→ EXERCISE AIM:
Copy out, from the entries below, each line that holds the string "stopQueue".

** RECORDS SUPPLIED follows **

-- ==== Sys2Proof/Laws/KeepsScore.lean ====
section
/-!
SUPPORT. What the parts of a command keep: scores, power, the life cycle, barlines and the register bus.
-/

namespace Sys2Proof.Machine

set_option Elab.async false

theorem Keeps.eventLines {μ : Nat} {s t : State} (h : Keeps μ s t) (kept : List Elem) (hm : Sub
    0x8000000000000000000000000000000000000 μ := by rfl) : Keeps μ s (State.eventLines t kept) := by
  refine Keeps.start h hm fun s h => ?_
  unfold State.eventLines
  repeat' first
    | with_reducible assumption | exact rfl | with_reducible apply Keeps.wr
    | with_reducible refine Keeps.foldl ?_ (fun _ _ _ => ?_) | with_reducible refine Keeps.fst (by assumption) ?_
    | split | with_reducible refine Keeps.upd ?_

theorem Keeps.startQueue {μ : Nat} {s t : State} (h : Keeps μ s t) (e : Elem) (hm : Sub 0x800 μ := by rfl) : Keeps μ s
    (State.startQueue t e) := by
  refine Keeps.start h hm fun s h => ?_
  unfold State.startQueue
  repeat' first
    | with_reducible assumption | exact rfl | with_reducible apply Keeps.msix | with_reducible apply Keeps.setRing

theorem Keeps.startPort {μ : Nat} {s t : State} (h : Keeps μ s t) (e : Elem) (hm : Sub
    0x30000000000000000000000000000000000000 μ := by rfl) : Keeps μ s (State.startPort t e) := by
  refine Keeps.start h hm fun s h => ?_
  unfold State.startPort
  repeat' first
    | with_reducible assumption | exact rfl | with_reducible apply Keeps.wr | with_reducible apply Keeps.wrF
    | with_reducible apply Keeps.setLink | with_reducible refine Keeps.foldl ?_ (fun _ _ _ => ?_)

theorem Keeps.startGroup {μ : Nat} {s t : State} (h : Keeps μ s t) (e : Elem) (hm : Sub
    0x78000000000000000000000000000000000000000000000000 μ := by rfl) : Keeps μ s (State.startGroup t e) := by
  refine Keeps.start h hm fun s h => ?_
  unfold State.startGroup
  try dsimp only
  repeat' first
    | with_reducible assumption | exact rfl | with_reducible apply Keeps.wr | with_reducible apply Keeps.wrF
    | with_reducible refine Keeps.fst (by assumption) ?_ | split | with_reducible refine Keeps.upd ?_

theorem Keeps.startNet {μ : Nat} {s t : State} (h : Keeps μ s t) (e : Elem) (hm : Sub
    0x40044c0206000004000000000000000000000000000000000000000000000000000081c000080 μ := by rfl) : Keeps μ s
    (State.startNet t e) := by
  refine Keeps.start h hm fun s h => ?_
  unfold State.startNet
  repeat' first
    | with_reducible assumption | exact rfl | with_reducible apply Keeps.wr | with_reducible apply Keeps.leaveUp

theorem Keeps.startElem {μ : Nat} {s t : State} (h : Keeps μ s t) (bar target : Nat) (e : Elem) (hm : Sub
    0x19006e001040044c020603f80400000000108782000100000300028000000000000000000000008fc82088f μ := by rfl) : Keeps μ s
    (State.startElem t bar target e) := by
  refine Keeps.start h hm fun s h => ?_
  unfold State.startElem
  repeat' first
    | with_reducible assumption | exact rfl | with_reducible apply Keeps.wr | with_reducible apply Keeps.addDue
    | with_reducible apply Keeps.declareCue | with_reducible apply Keeps.procStart
    | with_reducible apply Keeps.serStart | with_reducible apply Keeps.chkInit | with_reducible apply Keeps.startQueue
    | with_reducible apply Keeps.startPort | with_reducible apply Keeps.startGroup
    | with_reducible apply Keeps.startNet | with_reducible refine Keeps.fst (by assumption) ?_ | split
    | with_reducible refine Keeps.upd ?_

theorem Keeps.stopQueue {μ : Nat} {s t : State} (h : Keeps μ s t) (v q : Nat) (hm : Sub 0x3800 μ := by rfl) : Keeps μ
    s (State.stopQueue t v q) := by
  refine Keeps.start h hm fun s h => ?_
  unfold State.stopQueue
  try dsimp only
  repeat' first
    | with_reducible assumption | exact rfl | with_reducible apply Keeps.setRing
    | with_reducible apply Keeps.dropFermata | with_reducible refine Keeps.upd ?_

theorem Keeps.stopBundle {μ : Nat} {s t : State} (h : Keeps μ s t) (e : Elem) (hm : Sub
    0x38000042000000000000044c02000000040000000000000000000000008000061c00000be000000000000681c02388c μ := by rfl) :
    Keeps μ s (State.stopBundle t e) := by
  refine Keeps.start h hm fun s h => ?_
  unfold State.stopBundle
  try dsimp only
  repeat' first
    | with_reducible assumption | exact rfl | with_reducible apply Keeps.freeUse | with_reducible apply Keeps.setPort
    | with_reducible apply Keeps.postBundle | with_reducible refine Keeps.foldl ?_ (fun _ _ _ => ?_)
    | with_reducible refine Keeps.foldl_fst ?_ (fun _ _ _ => ?_) | with_reducible refine Keeps.snd (by assumption) ?_
    | with_reducible refine Keeps.upd ?_

theorem Keeps.stopChan {μ : Nat} {s t : State} (h : Keeps μ s t) (c : Nat) (hm : Sub
    0x38000042000000000000044c020000000400000000000000000000000080c0061c00000be000000000000481c00788c μ := by rfl) :
    Keeps μ s (State.stopChan t c) := by
  refine Keeps.start h hm fun s h => ?_
  unfold State.stopChan
  repeat' first
    | with_reducible assumption | exact rfl | with_reducible apply Keeps.abortChan
    | with_reducible apply Keeps.removeChan

theorem Keeps.stopService {μ : Nat} {s t : State} (h : Keeps μ s t) (i : Nat) (hm : Sub 0x400000 μ := by rfl) : Keeps
    μ s (State.stopService t i) := by
  refine Keeps.start h hm fun s h => ?_
  unfold State.stopService
  try dsimp only
  repeat' first | with_reducible assumption | exact rfl | with_reducible refine Keeps.upd ?_

theorem Keeps.stopFlow {μ : Nat} {s t : State} (h : Keeps μ s t) (f : Nat) (hm : Sub 0x8000000 μ := by rfl) : Keeps μ
    s (State.stopFlow t f) := by
  refine Keeps.start h hm fun s h => ?_
  unfold State.stopFlow
  try dsimp only
  repeat' first
    | with_reducible assumption | exact rfl | with_reducible apply Keeps.setFlow | with_reducible refine Keeps.upd ?_

theorem Keeps.stopVoice {μ : Nat} {s t : State} (h : Keeps μ s t) (v : Nat) (hm : Sub
    0x1f0ffb00000000000000000000000000000000000000000000000000000000000000000000000000000000000008402043 μ := by rfl)
    : Keeps μ s (State.stopVoice t v) := by
  refine Keeps.start h hm fun s h => ?_
  unfold State.stopVoice
  dsimp only
  exact Keeps.upd (Keeps.resetRegs (h.dropFermata _) _ (entries_mask v))

theorem Keeps.stopElem {μ : Nat} {s t : State} (h : Keeps μ s t) (e : Elem) (hm : Sub
    0x380000421ffffe0ff0000c4dfffe03f80400000003f1f7ffffffffffff87fe861c00000be00000000000068fcc2788f μ := by rfl) :
    Keeps μ s (State.stopElem t e) := by
  refine Keeps.start h hm fun s h => ?_
  unfold State.stopElem
  dsimp only
  refine Keeps.resetRegs ?_ _ (elemRegs_mask e)
  split
  · exact h.stopQueue _ _
  · exact h.stopService _
  · exact h.stopChan _
  · exact h.stopFlow _
  · exact h.removeCue _
  · exact h.procStop _
  · exact h.serStop _
  · exact h.setChk _ _ _
  · exact h.stopBundle _
  · exact h

theorem Keeps.setLoad {μ : Nat} {s t : State} (h : Keeps μ s t) (l : Load) (hm : Sub 0x2080000000000000000040 μ := by
    rfl) : Keeps μ s (State.setLoad t l) := by
  refine Keeps.start h hm fun s h => ?_
  unfold State.setLoad
  repeat' first
    | with_reducible assumption | exact rfl | with_reducible apply Keeps.wr | with_reducible apply Keeps.wrF
    | with_reducible refine Keeps.fst (by assumption) ?_ | split | with_reducible refine Keeps.upd ?_

theorem Keeps.setReady {μ : Nat} {s t : State} (h : Keeps μ s t) (b : Bool) (hm : Sub 0x80000000400000000 μ := by rfl)
    : Keeps μ s (State.setReady t b) := by
  refine Keeps.start h hm fun s h => ?_
  unfold State.setReady
  repeat' first
    | with_reducible assumption | exact rfl | with_reducible apply Keeps.wrF | with_reducible refine Keeps.upd ?_

theorem Keeps.haltWork {μ : Nat} {s t : State} (h : Keeps μ s t) (v : Nat) (hm : Sub
    0x3a000042010008000000044c020000000400000000000000000000000080c0061c00000be000000000000485c4878cc μ := by rfl) :
    Keeps μ s (State.haltWork t v) := by
  refine Keeps.start h hm fun s h => ?_
  unfold State.haltWork
  try dsimp only
  repeat' first
    | with_reducible assumption | exact rfl | with_reducible apply Keeps.voiceEvent
    | with_reducible apply Keeps.dropFermata | with_reducible apply Keeps.haltChan
    | with_reducible apply Keeps.haltServices | with_reducible apply Keeps.haltFlows
    | with_reducible apply Keeps.serHalt | with_reducible refine Keeps.foldl ?_ (fun _ _ _ => ?_) | split
    | with_reducible refine Keeps.upd ?_

theorem Keeps.haltVoice {μ : Nat} {s t : State} (h : Keeps μ s t) (v : Nat) (hm : Sub
    0x3a000042010008000000044c020000000400000000000000000000000080c0061c00000be000000000000485c4878cc μ := by rfl) :
    Keeps μ s (State.haltVoice t v) := by
  refine Keeps.start h hm fun s h => ?_
  unfold State.haltVoice
  repeat' first
    | with_reducible assumption | exact rfl | with_reducible apply Keeps.oneCycle
    | with_reducible apply Keeps.haltWork | (intro _ _ _; try dsimp only)

theorem Keeps.execVoiceHalt {μ : Nat} {s t : State} (h : Keeps μ s t) (p : Path) (v : Word) (hm : Sub
    0x3a000042010008000000044c020000000400000000000000000000000080c0061c00000be000000000000485c4878cc μ := by rfl) :
    KeepsO μ s (Sys2Proof.Machine.execVoiceHalt p v t) := by
  refine Keeps.startO h hm fun s h => ?_
  unfold Sys2Proof.Machine.execVoiceHalt
  repeat' first
    | with_reducible assumption | exact rfl | with_reducible apply Keeps.haltVoice | with_reducible apply Keeps.next
    | split

theorem Keeps.releaseHalts {μ : Nat} {s t : State} (h : Keeps μ s t) (l : List Nat) (hm : Sub
    0xa000040000000000000000000000000000000000000000000000000000000000000000000000000000000800004040 μ := by rfl) :
    Keeps μ s (State.releaseHalts t l) := by
  refine Keeps.start h hm fun s h => ?_
  unfold State.releaseHalts
  try dsimp only
  repeat' first
    | with_reducible assumption | exact rfl | with_reducible apply Keeps.voiceEvent
    | with_reducible apply Keeps.setChan | with_reducible refine Keeps.foldl ?_ (fun _ _ _ => ?_) | split
    | with_reducible refine Keeps.upd ?_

** End of RECORDS SUPPLIED **

→ WRITTEN RESPONSE:
theorem Keeps.stopQueue {μ : Nat} {s t : State} (h : Keeps μ s t) (v q : Nat) (hm : Sub 0x3800 μ := by rfl) : Keeps μ
    s (State.stopQueue t v q) := by
  unfold State.stopQueue
  · exact h.stopQueue _ _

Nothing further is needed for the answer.